3.Time Management. Been struggling with this one since like 1987. Most creative people have ADD. It’s just the way we’re wired. I’ve had to really train myself to work on one thing at a time, but I haven’t mastered it yet. Last year I worked on minimizing distractions by turning off notifications and focusing on one task at a time, but it’s REALLY REALLY hard for my brain to operate this way. I think a lot of the goals that I set out to accomplish last year but did not are the result of poor time management, difficulty focusing, and fear of things not being perfect. It’s so weird because when I’m out shooting, I am LASER focused. I’m totally aware of how much time I have, I move quickly, I know what shots I need to get and how to get them. But when it comes to sitting at a desk and working in an office? Struggle. Bus. I have such a tough time staying on task. One thing I’m going to implement this year to help with that is a new (to me) form of goal setting that I’m going to call “goal chunking.” More on that soon.

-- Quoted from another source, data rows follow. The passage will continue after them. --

-- ==== Sys2Proof/Machine/Rings.lean ====
section
/-! DEFINITION. The module's side of its rings (chapters 08, 09): accepting inputs, sending outputs, sync frames and the contest, start-up,
link faults and closing, mode decision, lost stations, ring schedules. -/

namespace Sys2Proof.Machine

open Sys2Proof

/-! ### Small operations -/

/-- A loopback only at the backplane link: the partner's frames still come straight from the stations (R254). -/
def backplaneOnly (s : State) (k : Nat) : Bool :=
  !modLoop s k false && (match (s.ring k).parDirect with
    | some t => decide (s.seq.tick ≤ t + 1)
    | none => false)

/-- Whether the role sends sync frames (R245). -/
def syncRole (s : State) : Bool := s.role.master || s.role == .standby || s.role == .stopped

/-- Set bit n of the station bit map in a _LO and _HI register. -/
def stnBit (s : State) (lo hi n : Nat) (b : Bool) : State :=
  if n < 32 then s.flag lo ⟨n, n⟩ b else s.flag hi ⟨n - 32, n - 32⟩ b

/-- Raise a VGX_EVT bit. -/
def vgxEvt (s : State) (k : Nat) (f : Fld) : State := s.raise (32 + k) (VGX_EVT k) f

/-- Current mode of ring k: through-frame (VGX_RMODE.MODE). -/
def ringThru (s : State) (k : Nat) : Bool := s.on (VGX_RMODE k) VGX_RMODE_MODE

/-- Start-up phase. -/
def ringPhase (s : State) (k : Nat) : Nat := s.rd (VGX_RMODE k) VGX_RMODE_START

/-- Low 32 bits of the tick number. -/
def seqNow (s : State) : Word := BitVec.ofNat 32 s.seq.tick

/-- Whether the module may send frames of its own on ring k (R248). -/
def ringMaySend (s : State) (k : Nat) : Bool := !s.on (VGX_RMODE k) VGX_RMODE_CEDED

/-- A frame that this module produces now. -/
def ownFrame (s : State) (k : Nat) (typ dst : Byte) (slot : Nat) (payload : List Byte) : Frame :=
  withCrc { typ := typ, pos := s.posB, src := false, r1 := 0, prod := 0, dst := dst, ring := BitVec.ofNat 5 k, r2 := false,
            slot := BitVec.ofNat 10 slot, epoch := BitVec.ofNat 16 (s.rd PAR_EPOCH PAR_EPOCH_EPOCH), seq := seqNow s,
            len := BitVec.ofNat 16 payload.length, loop := false, hops := 0, rbc := 0, payload := payload, crc := 0, fin := .t }

/-! ### Ring DMA (08 R213) -/

/-- A ring DMA access was denied after n entries. -/
def dmaErr (s : State) (k n code : Nat) (out : Bool) (slot : Nat) : State :=
  (s.rset (VGX_DMAERR k) (BitVec.ofNat 32 (8 * n * 2 ^ 16 + code * 2 ^ 13 + (if out then 2 ^ 12 else 0) + slot))).raise (32 + k)
    (VGX_STATUS k) VGX_STATUS_DMAERR

/-- Write input entries in list order until one access is denied: n entries are done. -/
def dmaIn (k slot : Nat) (c : Nat) : Nat → List (Nat × Word × Byte) → State → State
  | _, [], s => s
  | n, (i, v, st) :: l, s =>
    match present s .write (mattrXfer s (0x50 + k) 3) (0x0200000000 + c * 0x100000 + 8 * i) 8 false with
    | (.error code, t) => dmaErr t k n code false slot
    | (.ok _, t) => dmaIn k slot c (n + 1) l ((writeInput t i v st).eccClear (0x0200000000 + c * 0x100000 + 8 * i))

/-- Read output entries in list order; none where one access is denied. -/
def dmaOut (k slot : Nat) : Nat → List Nat → State → Bool × State
  | _, [], s => (true, s)
  | n, i :: l, s =>
    match present s .read (mattrXfer s (0x50 + k) 2) (0x0200100000 + 8 * i) 8 false with
    | (.error code, t) => (false, dmaErr t k n code true slot)
    | (.ok _, t) => dmaOut k slot (n + 1) l t

/-- Write the payload of an accepted IN slot into the input copy (R211). -/
def writeSlot (s : State) (k : Nat) (x : SlotDef) (p : List Byte) : State :=
  match inputCopy s with
  | none => s
  | some c => dmaIn k x.num c 0 (x.sigs.zip (unpackSigs (sigBools s x.sigs) p)) s

/-- Values of an OUT slot's signals as the segment sends them. -/
def outVals (s : State) (x : SlotDef) : List (Nat × Word × Byte) := x.sigs.map fun i => (i, sentValue s (s.seq.gate = .safe) i)

/-- OUT payload without sending it: what RING_DIG covers (10 R277). -/
def outPayloadView (s : State) (x : SlotDef) : List Byte := packSigs ((sigBools s x.sigs).zip ((outVals s x).map Prod.snd))

/-- Payload of an OUT slot as the segment sends it, after its DMA reads; none where a read is denied (R210, R213). -/
def outPayload (s : State) (k : Nat) (x : SlotDef) : Option (List Byte) × State :=
  let (ok, t) := if s.seq.gate = .safe then (true, s) else dmaOut k x.num 0 x.sigs s
  (if ok then some (outPayloadView t x) else none, t)

/-- The values of slots that have gone out are the ones last sent (05 R123). -/
def markSlots (xs : List SlotDef) (s : State) : State :=
  xs.foldl (fun t x => (outVals s x).foldl (fun u e => markSent u e.1 e.2) t) s

/-! ### Inputs (R212, R219, R257) -/

/-- One of a station's IN slots has been refreshed: the station is not lost (R257). -/
def ringFresh (s : State) (k stn : Nat) : State :=
  let s := s.setRing k fun r => { r with fresh := insertLine stn r.fresh, lost := amSet (fun _ => 0) r.lost stn 0 }
  if wbit (s.rd64 (VGX_LOST_LO k) (VGX_LOST_HI k)) stn then vgxEvt (stnBit s (VGX_LOST_LO k) (VGX_LOST_HI k) stn false) k VGX_EVT_STN_BACK
  else s

/-- End of the input static segment of ring k. -/
def inEnd (s : State) (k : Nat) : Nat := (s.ring k).sIn + (((s.ring k).sched.map Sched.tIn).getD 0) * 80

/-- An IN frame with a good CRC at a module port whose /S/ arrived at `start` ns (R212, R75). -/
def inAccept (k : Nat) (p : Bool) (f : Frame) (start : Nat) (s : State) : State :=
  match (s.ring k).sched.bind fun c => (slotOf c f.slot.toNat false).map fun x => (c, x) with
  | none => ringCount s k p 5
  | some (c, x) =>
    if f.ring.toNat ≠ k ∨ f.src = false ∨ f.prod.toNat ≠ x.owner ∨ f.len.toNat ≠ x.len then ringCount s k p 5
    else if f.seq ≠ seqNow s then ringCount s k p 7
    else if inWindow (inCentre s k p c x) c.w start = false then ringCount s k p 6
    else if s.seq.agree ∨ inEnd s k ≤ start * 80 + wireU x.len then ringCount s k p 7
    else if (s.ring k).acc.any fun e => e.1 == x.num then ringCount s k p 8
    else
      let t := s.setRing k fun r => { r with acc := r.acc ++ [(x.num, f.crc)] }
      ringFresh (writeSlot t k x f.payload) k x.owner

/-- IN slots of a station, in slot order. -/
def stnInSlots (c : Sched) (n : Nat) : List SlotDef := (inSlots c).filter fun x => x.owner == n
def stnOutSlots (c : Sched) (n : Nat) : List SlotDef := (outSlots c).filter fun x => x.owner == n

/-- Whether a datagram carries IN data that a station has answered (R219). -/
def dgServed (d : Dgram) : Bool := d.cmd == 2#8 && d.res == 1#8 && d.rstn == d.addr

/-- An IN datagram that a module reads from a THRU frame (R219): its data is accepted once a tick, a repeat is counted as DUP. -/
def dgAccept (k : Nat) (p : Bool) (c : Sched) (s : State) (d : Dgram) : State :=
  let n := d.addr.toNat
  if dgServed d = false then s
  else if (s.ring k).thruAcc.any fun e => e.1 == n then ringCount s k p 8
  else
    let xs := stnInSlots c n
    let t := s.setRing k fun r => { r with thruAcc := r.thruAcc ++ [(n, crc32 d.data)] }
    ringFresh ((xs.zip (cutInto (xs.map SlotDef.len) d.data)).foldl (fun u e => writeSlot u k e.1 e.2) t) k n

/-- Identity of a station from the bytes of its register space. -/
def identOf (l : List Byte) : StnIdent :=
  ⟨leVal (l.take 4), leVal ((l.drop 4).take 4), leVal ((l.drop 8).take 8), leVal ((l.drop 16).take 2)⟩

/-- Number that start-up phase 4 gives the station at hop index h: that of the listed station with the identity read there, or none (R249). -/
def hopNumber (s : State) (k h : Nat) : Nat :=
  let list := ((s.ring k).sched.map Sched.stations).getD []
  (((amGet (fun _ => none) (s.ring k).ids h).bind fun i => list.find? fun d => d.ident == i).map StnDef.num).getD 0xFE

/-- SSR that start-up phase 6 loads into a station. -/
def ssrWanted (s : State) (k n : Nat) : Option (List Byte) :=
  let r := s.ring k
  r.sched.bind fun c => (c.stations.find? fun d => d.num == n).map fun d => ssrBytes s s.bank k c r.order r.meas d

/-- A datagram of the own THRU frame that has come back in start-up phases 4 to 6 (R249): identity, delays, or the SSR read back. -/
def dgStartup (k : Nat) (s : State) (d : Dgram) : State :=
  let n := d.addr.toNat
  let l := d.data.drop 4
  let g (o : Nat) : Nat := leVal ((l.drop o).take 4)
  if d.cmd ≠ 4#8 ∨ d.res ≠ 1#8 ∨ d.rstn ≠ d.addr then s
  else match ringPhase s k with
    | 4 => s.setRing k fun r => { r with ids := amSet (fun _ => none) r.ids n (some (identOf l)) }
    | 5 => s.setRing k fun r => { r with dlys := amSet (fun _ => none) r.dlys n (some (g 0, g 4, g 8)) }
    | 6 => if ssrWanted s k n = some l then s.setRing k fun r => { r with loaded := insertLine n r.loaded } else s
    | _ => s

/-- The own THRU frame that returns during the start-up: the count of phase 3, the answers of phases 4 to 6 (R249). -/
def thruStartup (k : Nat) (f : Frame) (s : State) : State :=
  if f.pos ≠ s.posB then s
  else if ringPhase s k = 3 then s.setRing k fun r => { r with mCnt := f.hops.toNat - 1 }
  else (dgramsOf 4096 f.payload).foldl (dgStartup k) s

/-- The partner's THRU frame of a segment has been handled: on a healed ring the own one may follow (R251). -/
def thruSeen (k : Nat) (f : Frame) (s : State) : State :=
  if f.pos = s.posB ∨ f.seq ≠ seqNow s then s
  else s.setRing k fun r => if r.sOut = 0 then { r with thruIn := true } else { r with thruOut := true }

/-- A THRU frame at a module: the start-up's answers, the launch of R251, and the IN data under the conditions of R212 (R219): an answered IN
datagram of another ring counts as TYPE, of another tick or after the segment as LATE. -/
def thruModule (k : Nat) (p : Bool) (f : Frame) (s : State) : State :=
  let s := thruSeen k f (thruStartup k f s)
  let ds := dgramsOf 4096 f.payload
  match (s.ring k).sched with
  | some c =>
    if ds.any dgServed = false then s
    else if f.ring.toNat ≠ k then ringCount s k p 5
    else if f.seq ≠ seqNow s ∨ s.seq.agree = true ∨ inEnd s k ≤ nowU s then ringCount s k p 7
    else ds.foldl (dgAccept k p c) s
  | none => s

/-- Quality of an input entry becomes STALE (R257). -/
def staleInput (s : State) (i : Nat) : State :=
  match inputCopy s with
  | some c => s.setEntry c i { s.entry c i with status := ((s.entry c i).status &&& 0xFC#8) ||| 2#8 }
  | none => s

/-- INPUT_SEGMENT_END of ring k (R257; 03 R70). -/
def segmentEnd (k : Nat) (s : State) : State :=
  if (s.ring k).inSeg = false then s
  else
    let t := match (s.ring k).sched with
      | none => s
      | some c =>
        let r := s.ring k
        let miss := (inSlots c).filter fun (x : SlotDef) =>
          if ringThru s k then !(r.thruAcc.any fun e => e.1 == x.owner) else !(r.acc.any fun e => e.1 == x.num)
        miss.foldl (fun (u : State) (x : SlotDef) => x.sigs.foldl staleInput u) s
    let t := t.setRing k fun r => { r with inSeg := false }
    if t.freeMode ∧ (List.range 24).all (fun j => !(t.ring j).inSeg) then endFill t else t

/-- STATION_LOST (R257): ticks before this one, and this one once its agreement has ended. -/
def stnLost (k n : Nat) (s : State) : State :=
  let r := s.ring k
  let ended := !r.inSeg && (s.pair.inDone || !inPair s)
  let cnt := amGet (fun _ => 0) r.lost n + (if ended ∧ r.fresh.contains n = false then 1 else 0)
  if n ≠ 0 ∧ ringRuns s k ∧ s.rd (VGX_STNCFG k) VGX_STNCFG_LOST_N ≤ cnt
      ∧ wbit (s.rd64 (VGX_LOST_LO k) (VGX_LOST_HI k)) n = false ∧ (r.sched.map fun c => c.stations.any fun d => d.num == n) = some true then
    (vgxEvt (stnBit s (VGX_LOST_LO k) (VGX_LOST_HI k) n true) k VGX_EVT_STN_LOST).eventReg (32 + k) (VGX_EVT k) VGX_EVT_STN_LOST
  else s

/-! ### Sending (R236, R240, R245, R251) -/

/-- OUT_SLOT_SEND. -/
def outSlotSend (k slot : Nat) (s : State) : State :=
  if ringThru s k ∨ s.seq.gate = .closed ∨ ringMaySend s k = false then s
  else match (s.ring k).sched.bind fun c => slotOf c slot true with
    | none => s
    | some x =>
      match outPayload s k x with
      | (some p, t) =>
        let f := ownFrame t k T_OUT (BitVec.ofNat 8 x.owner) x.num p
        if ringCanSend t k f then markSlots [x] (ringSend t k f) else t
      | (none, t) => t

/-- Datagrams of a THRU frame of this module, in the order of the station list, with the OUT slots that they carry; an OUT datagram whose reads
are denied is left out. -/
def thruDgrams (s : State) (k : Nat) (c : Sched) (inSeg : Bool) : List Dgram × List SlotDef × State :=
  c.stations.foldl (fun (x : List Dgram × List SlotDef × State) (d : StnDef) =>
    let addr := BitVec.ofNat 8 d.num
    if inSeg then
      (x.1 ++ [⟨2#8, addr, 0#8, 0#8, List.replicate ((stnInSlots c d.num).map SlotDef.len).sum 0#8⟩], x.2)
    else
      let (pay, t) := (stnOutSlots c d.num).foldl (fun (y : Option (List Byte) × State) (o : SlotDef) =>
        let (p, u) := outPayload y.2 k o
        (match y.1, p with
         | some a, some b => some (a ++ b)
         | _, _ => none, u)) (some [], x.2.2)
      match pay with
      | some p => (x.1 ++ [⟨1#8, addr, 0#8, 0#8, p⟩], x.2.1 ++ stnOutSlots c d.num, t)
      | none => (x.1, x.2.1, t)) ([], [], s)

/-- An empty THRU frame: one datagram without data that addresses no station. -/
def emptyThru : List Byte := dgramBytes ⟨0#8, 0#8, 0#8, 0#8, []⟩

/-- A THRU payload of datagrams. -/
def thruBytes (ds : List Dgram) : List Byte := if ds.isEmpty then emptyThru else ds.flatMap dgramBytes

/-- A REGRD datagram for n bytes from offset o. -/
def regrdOf (addr o n : Nat) : Dgram := ⟨4#8, BitVec.ofNat 8 addr, 0#8, 0#8, leBytes 4 o ++ List.replicate n 0#8⟩

/-- Datagrams that the winner's THRU frames carry in a start-up phase (R249); `t` counts the phase's ticks from 0. Phase 4: numbers by hop index,
identities, scheduled numbers, one tick each; phase 5: DLY_A, DLY_B and RES; phase 6: the SSRs of eight stations a tick, written in the input segment
and read back in the output segment. -/
def startupDgrams (s : State) (k ph t : Nat) (inSeg : Bool) : List Dgram :=
  let m := s.rd (VGX_RMODE k) VGX_RMODE_STN_CNT
  let hops := (List.range m).map (· + 1)
  let assign (h n : Nat) : Dgram := ⟨3#8, BitVec.ofNat 8 h, 0#8, 0#8, [BitVec.ofNat 8 n]⟩
  match ph, inSeg with
  | 4, true =>
    if t = 0 then hops.map fun h => assign h h
    else if t = 1 then hops.map fun h => regrdOf h 0 18
    else hops.map fun h => assign h (hopNumber s k h)
  | 5, true => ((s.ring k).order.filter fun n => n != 0xFE).map fun n => regrdOf n 0x18 12
  | 6, _ =>
    (((s.ring k).order.drop (8 * t)).take 8).filterMap fun n => (ssrWanted s k n).map fun l =>
      if inSeg then ⟨5#8, BitVec.ofNat 8 n, 0#8, 0#8, leBytes 4 0x1000 ++ l⟩ else regrdOf n 0x1000 l.length
  | _, _ => []

/-- Whether the THRU frame may go now (R251): on a healed ring the partner of the tick master waits until it has handled the master's frame of the
same SEQ, at the latest until D_ML after the launch instant. -/
def thruLaunch (s : State) (k : Nat) (c : Sched) (inSeg : Bool) : Bool :=
  let r := s.ring k
  s.role.master || !s.on (VGX_RMODE k) VGX_RMODE_HEALED || (if inSeg then r.thruIn else r.thruOut)
    || decide ((if inSeg then r.sIn else r.sOut) + leadU c + dMl s k (backplaneOnly s k) ≤ nowU s)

If I have any fellow ADD creative friends out there with time management and focus tips, please share!!
And that’s a wrap on 2017! I didn’t accomplish everything I set out to do, but I did accomplish a lot that I’m really proud of, and made huge leaps in my personal growth journey, too. What about you? What is one thing you know you did right and one thing that didn’t really work out for you? Please feel free to share in the comments here or hop over to Instagram and send me a DM. :)
Cheers to growth and change and transformation and moving forward!! Happy New Year to you, my friends! Thank you for being a part of my journey!